# Umpire's Counters - Miniature Brass Bails



## magicniner (Dec 6, 2017)

The curves are turned using hand ground HSS form tools and each part also involves turning to both a left and a right hand right angle shoulder, add in parting off and that's 5 tool changes per part plus final finishing of the parted end in a smaller collet. 

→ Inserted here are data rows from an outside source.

-- ==== Sys2Proof/Machine/Sources.lean ====
section
/-!
DEFINITION. Machine/Sources.lean: POINT_SOURCE_UPDATE (R67): what a point's bound source gives now, delivered to that point.
-/

namespace Sys2Proof.Machine

/-- A source result with the flags it carries. -/
abbrev SourceNow := Option SrcVal × SrcFlags

/-- A logical channel's last result; none before its first. -/
def channelNow (s : State) (t c : Nat) : Option SourceNow :=
  let l := (s.tile t).chan c
  let faulted := l.flags.toNat % 8 != 0
  if l.writes = 0 then none
  else some (if faulted then none else some (.fp l.value), { fault := faulted, unreliable := l.flags.getLsbD 3 })

/-- A loop's output; none before its first evaluation. -/
def loopNow (s : State) (t d n : Nat) : Option SourceNow :=
  (s.loop t d).bind (fun l => if l.writes = 0 then none else some (some (.fp (l.value n)), { fault := l.badSource }))

/-- A zone's plan item, with PLAN_STALE. -/
def zoneNow (s : State) (t z o : Nat) : Option SourceNow :=
  (s.zone t z).map (fun x =>
    let v := x.item o
    (v.map SrcVal.fp, { fault := v.isNone, planStale := x.has psPlanStale }))

/-- A frame port's presence result (Table 6.10); none before its first. -/
def presenceNow (s : State) (t p r : Nat) : Option SourceNow :=
  let x := s.port t p
  let v : SrcVal := match r with
    | 0 => .uns (BitVec.ofNat 32 x.count)
    | 1 => .uns (BitVec.ofNat 32 x.activity)
    | 2 => .fp x.tmin
    | _ => .fp x.tmax
  if x.state == .off || !x.given then none else some (some v, { unreliable := x.unreliable })

/-- A metering pair's result (Table 6.4); those of a closed interval only once one has closed. -/
def meterNow (s : State) (t p code : Nat) : Option SourceNow :=
  let m := s.meter t p
  let fp (v : Rat) : Option SourceNow := some (some (.fp (fof v)), {})
  let closed (f : MeterRec → Rat) : Option SourceNow := m.last.bind (fun r => fp (f r))
  if !m.bound then none
  else match code with
    | 0 => fp ((m.eImp.toList.foldl (fun a n => a + n) 0 : Nat) / 10000)
    | 1 => fp ((vget m.eImp s.mt.tariff 0 : Nat) / 10000)
    | 2 => fp ((m.eExp : Nat) / 10000)
    | 3 => closed (fun r => (r.demand : Rat) / 1000)
    | 4 => closed (fun _ => (m.peakDemand : Rat) / 1000)
    | 5 => closed (fun r => (r.vmin : Rat) / 100)
    | 6 => closed (fun r => (r.vmax : Rat) / 100)
    | 7 => closed (fun r => (r.imax : Rat) / 10)
    | 8 => some (some (.uns (BitVec.ofNat 32 (s.mt.tariff + 1))), {})
    | _ => none

/-- What a bus node's point last reported, with the flags it stands with (R227). -/
def busNow (p : Point) : Option SourceNow :=
  p.latest.map (fun v => (some v, { fault := p.status.getLsbD stFault, unreliable := p.status.getLsbD stUnreliable }))

/-- What the source of a point gives now; none for a point without a source of Table 3.11 kinds 1 to 6, for a source that
has given nothing yet, and for one in a tile that is off. -/
def sourceNow (s : State) (p : Point) : Option SourceNow :=
  let f := srcField p.source
  if p.kind != 0 && !s.tileOn (sourceTile p.source) then none
  else match p.kind with
    | 1 => channelNow s (f 1 1) (f 2 2)
    | 2 => loopNow s (f 1 1) (f 2 2) (f 4 1)
    | 3 => zoneNow s (f 1 1) (f 2 2) (f 4 1)
    | 4 => busNow p
    | 5 => presenceNow s (f 1 1 / 8) (f 1 1 % 8) (f 2 1)
    | 6 => meterNow s (f 1 1) (f 2 1) (f 3 1)
    | _ => none

/-- POINT_SOURCE_UPDATE (R67): the bound source delivers its result, and the present value is resolved. -/
def execPointSourceUpdate (id : Nat) (s : State) : Host.Outcome State Fault Refusal :=
  .next (match (s.point id).bind (sourceNow s) with
    | some r => Point.deliver id r.1 r.2 s
    | none => s)

end Sys2Proof.Machine
end

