/-- PRED_ACCEPT that brings back the previous model (R188). -/
def predRevert (z : Zone) (m : Model) : Case where
  spec := specPredAccept
  pre pk t := zoneConf z pk t && pk.u8 12 == 1 && z.prevModel == some m
  ends pk k t := .pend (t.modZone (pk.u8 8) (pk.u16 10) (fun y => y.rebuildWith (some k) (some m) none))

/-- PRED_PAUSE of a running zone (R191): PAUSED, its solve abandoned. -/
def predPause (z : Zone) : Case where
  spec := specPredPause
  pre pk t := zoneConf z pk t && pk.u8 12 == 1 && z.state == .running
  ends pk _ t := .ok 0 (Solves.pick (pk.u8 8) (t.modZone (pk.u8 8) (pk.u16 10) (fun y =>
    { y with state := .paused, solve := none })))

/-- PRED_SCHED of a part of a schedule (R174). -/
def predSched : Case where
  spec := specPredSched
  pre pk t := tileOk pk t && decide (pk.u8 12 < 32) && decide (pk.u8 13 < 5)
    && pk.le (16 + schedCount (pk.u8 13)) (40 - schedCount (pk.u8 13)) == 0
    && (pk.bytes 16 (schedCount (pk.u8 13))).all (fun b => decide (b.toNat ≤ 63))
  ends pk _ t := .ok 0 (t.modTile (pk.u8 8) (fun x => { x with
    scheds := setSched x.scheds (168 * pk.u8 12 + 40 * pk.u8 13) (pk.bytes 16 (schedCount (pk.u8 13))) }))

/-- PRED_SCHED of the week's origin (R174). -/
def weekOrigin : Case where
  spec := specPredSched
  pre pk t := tileOk pk t && pk.u8 12 == 255 && pk.le 24 32 == 0
  ends pk _ t := .ok 0 { t with weekOrigin := pk.le 16 8 }

/-- PRED_LOAD of a powered tile (R180). -/
def predLoad : Case where
  spec := specPredLoad
  pre pk t := tileOk pk t
  ends pk _ t := .ok (result [(5, 8, roundNat (predRate (t.tile (pk.u8 8)))), (13, 8, predCapacity t (pk.u8 8)),
    (21, 2, (t.tile (pk.u8 8)).zones.length), (23, 2, Machine.predLoad t (pk.u8 8)), (25, 1, lanes t (pk.u8 8))]) t

/-- ZONE_TUNE of weights in range (R186): PENDING, the rebuild starts with them. -/
def zoneTune (z : Zone) : Case where
  spec := specZoneTune
  pre pk t :=
    let y : Zone := { z.latest with desc := tunedZone z.latest pk, rebuild := none }
    zoneConf z pk t && pk.u8 12 % 16 != 0 && !(pk.u8 12).testBit 4 && y.weightsOk && iterationsOk (y.le 6 2)
  ends pk k t := .pend (t.modZone (pk.u8 8) (pk.u16 10) (fun y => (y.rebuildWith (some k) none (some (tunedZone z.latest pk))).rebookRate))

end Sys2Proof.Machine.Case

/-- Commands on zones (R172 to R174, R180, R184, R186 to R188, R191) complete as said. -/
def Obligations.ZoneCommands : Prop :=
  Case.zonePartIn.Runs .zoneCreate ∧
  (∀ (q : Nat) (pk : Packet) (s u : State), Case.zoneCreate.met q pk s = true → u = Cmd.begun specZoneCreate q pk s →
    (Case.zoneGiven pk u).whole = true →
    exec (.zoneCreate q pk) s = .next (Cmd.conclude (nextKey q pk s)
      ((Case.zoneCreate.ends pk (nextKey q pk s) u).map (State.withCreds s)) (State.withCreds s u))) ∧
  (∀ z, (Case.zoneDelete z).Runs .zoneDelete) ∧ (∀ z, (Case.zoneRead z).Runs .zoneRead) ∧
  (∀ z, (Case.zoneModelIn z).Runs .zoneModel) ∧ (∀ z, (Case.zoneModel z).Runs .zoneModel) ∧
  (∀ z, (Case.predSolve z).Runs .predSolve) ∧ (∀ z p, (Case.predPlanRead z p).Runs .predPlanRead) ∧
  (∀ z, (Case.predLearn z).Runs .predLearn) ∧ (∀ z, (Case.predAccept z).Runs .predAccept) ∧
  (∀ z m, (Case.predRevert z m).Runs .predAccept) ∧ (∀ z, (Case.predPause z).Runs .predPause) ∧
  Case.predSched.Runs .predSched ∧ Case.weekOrigin.Runs .predSched ∧ Case.predLoad.Runs .predLoad ∧
  (∀ z, (Case.zoneTune z).Runs .zoneTune)

/-- The predictor at work (R177, R178, R181, R182, R184, R186, R191): a boundary is taken at its instant by the zone that
ranks first; the running solve completes within its deadline and leaves its plan for the boundary; an off-line one answers on
idle lanes or ends in LOAD_EXCEEDED; a rebuild completes on idle lanes into the shadow bank and waits for its swap, a boundary
due by then coming first; a plan published is in force from its first move, one shifted counts; the moves of a plan lie in their
box and within the demand limit. -/
def Obligations.ZoneHappenings : Prop :=
  (∀ (t n : Nat) (z : Zone) (s : State), s.zone t n = some z → s.tileOn t = true → firstDue (s.tile t) n z = true →
    exec (.zoneBoundary t n) s = .next (Zone.boundary t n z.next false (Meter.dueFirst (untilTb z.next s)))) ∧
  (∀ (t n : Nat) (z : Zone) (v : Solve) (p : Plan) (s : State),
    runningSolve (s.tile t) = some (n, z, v) → s.tileOn t = true → predictorRuns s = true → s.ns ≤ v.deadline →
    p = z.planFrom s v →
    exec (.solveComplete t n) s = .next (Solves.pick t ((s.modZone t n (fun z => { z with solve := some { v with done := some p } }.put
      psInfeasible p.infeasible)).drawnN z.planDraws))) ∧
  (∀ (t n : Nat) (z : Zone) (o : OffSolve) (r : List OffSolve) (p : Plan) (s : State), s.zone t n = some z → z.off = o :: r →
    predictorRuns s = true → s.tileOn t = true → lanesIdle s t = true → s.tb.elapsed ≤ o.deadline → z.model.isSome = true →
    p = z.offPlanNow s t o →
    exec (.predSolveDone t n) s = .next (Cmd.final o.key St.ok
      (result [(5, 4, p.cost.toNat), (9, 4, p.primal.toNat), (13, 4, p.dual.toNat)])
      ((s.modZone t n (fun z => { z with off := r, offPlan := some p })).drawnN (z.nm + z.planDraws)))) ∧
  (∀ (t n : Nat) (z : Zone) (o : OffSolve) (r : List OffSolve) (s : State), s.zone t n = some z → z.off = o :: r →
    exec (.predSolveTimeout t n) s = .next (Cmd.final o.key St.loadExceeded 0
      ((untilElapsed o.deadline s).modZone t n (fun z => { z with off := r })))) ∧
  (∀ (t n : Nat) (z : Zone) (s u : State), s.zone t n = some z → predictorRuns s = true → s.tileOn t = true →
    lanesIdle s t = true → u = (if z.next ≤ s.ns then Zone.boundary t n z.next false (Meter.dueFirst s) else s) →
    exec (.gainRebuildDone t n) s = .next (u.modZone t n Zone.finishRebuild)) ∧
  (∀ (z : Zone) (r : Rebuild), z.rebuild = some r → z.finishRebuild.shadow = z.rebuilt r ∧
    z.finishRebuild.rebuild = some { r with done := true } ∧
    { z.finishRebuild with shadow := z.shadow, rebuild := z.rebuild } = z) ∧
  (∀ (z : Zone) (p : Plan), (z.published p).plan = some p ∧ (z.published p).shifts = 0 ∧ (z.published p).solve = none ∧
    (z.published p).has psPlanStale = false) ∧
  (∀ (z : Zone) (p : Plan), z.plan = some p → z.shifts < z.horizon → z.shifted.plan = some p ∧
    z.shifted.shifts = z.shifts + 1 ∧ z.shifted.has psPlanStale = true ∧ (z.shifts + 1 = z.horizon → z.state = .running →
      z.shifted.state = .starved)) ∧
  (∀ (s : State) (z : Zone) (v : Solve) (k : Nat) (u : List F32), 0 < v.iterations → (z.planFrom s v).moves[k]? = some u →
    (∀ l, z.demandLimit (v.limit.getD k 0) = some l → z.powerOf u ≤ l) ∧
    ∀ i, i < z.nm → z.umin i < z.umax i → ffinite (z.f32 (120 + 4 * i)) = true → ffinite (z.f32 (136 + 4 * i)) = true →
      ffinite (u.getD i 0) = true ∧ z.umin i ≤ fnum (u.getD i 0) ∧ fnum (u.getD i 0) ≤ z.umax i)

The tools looked like this -


----------



## dlane (Dec 6, 2017)

Ok they look good , but what do they do


----------



## British Steel (Dec 6, 2017)

They're for counting balls in an over...

Dave H. (the other one)


----------



## magicniner (Dec 6, 2017)

Umpires at Cricket matches often use 6 tokens of some kind and transfer them between pockets or hands to keep track of how many balls have been bowled in the current over in the heat of the match! ;-) 
I had a request for a set of these in Titanium some years ago and hand ground the form tools which now sit in their holders awaiting another request, I had requests for two sets this week  
Regards, 
Nick


----------



## British Steel (Dec 7, 2017)

In the heat of the match - definitely needed, games can get so fast-paced and frantic 

Dave H. (the other one)


----------



## magu (Dec 7, 2017)

Ah, Cricket, another funny sport we Americans never really embraced.... they look great though, and that s a clever solution to keep track of what's going on.


----------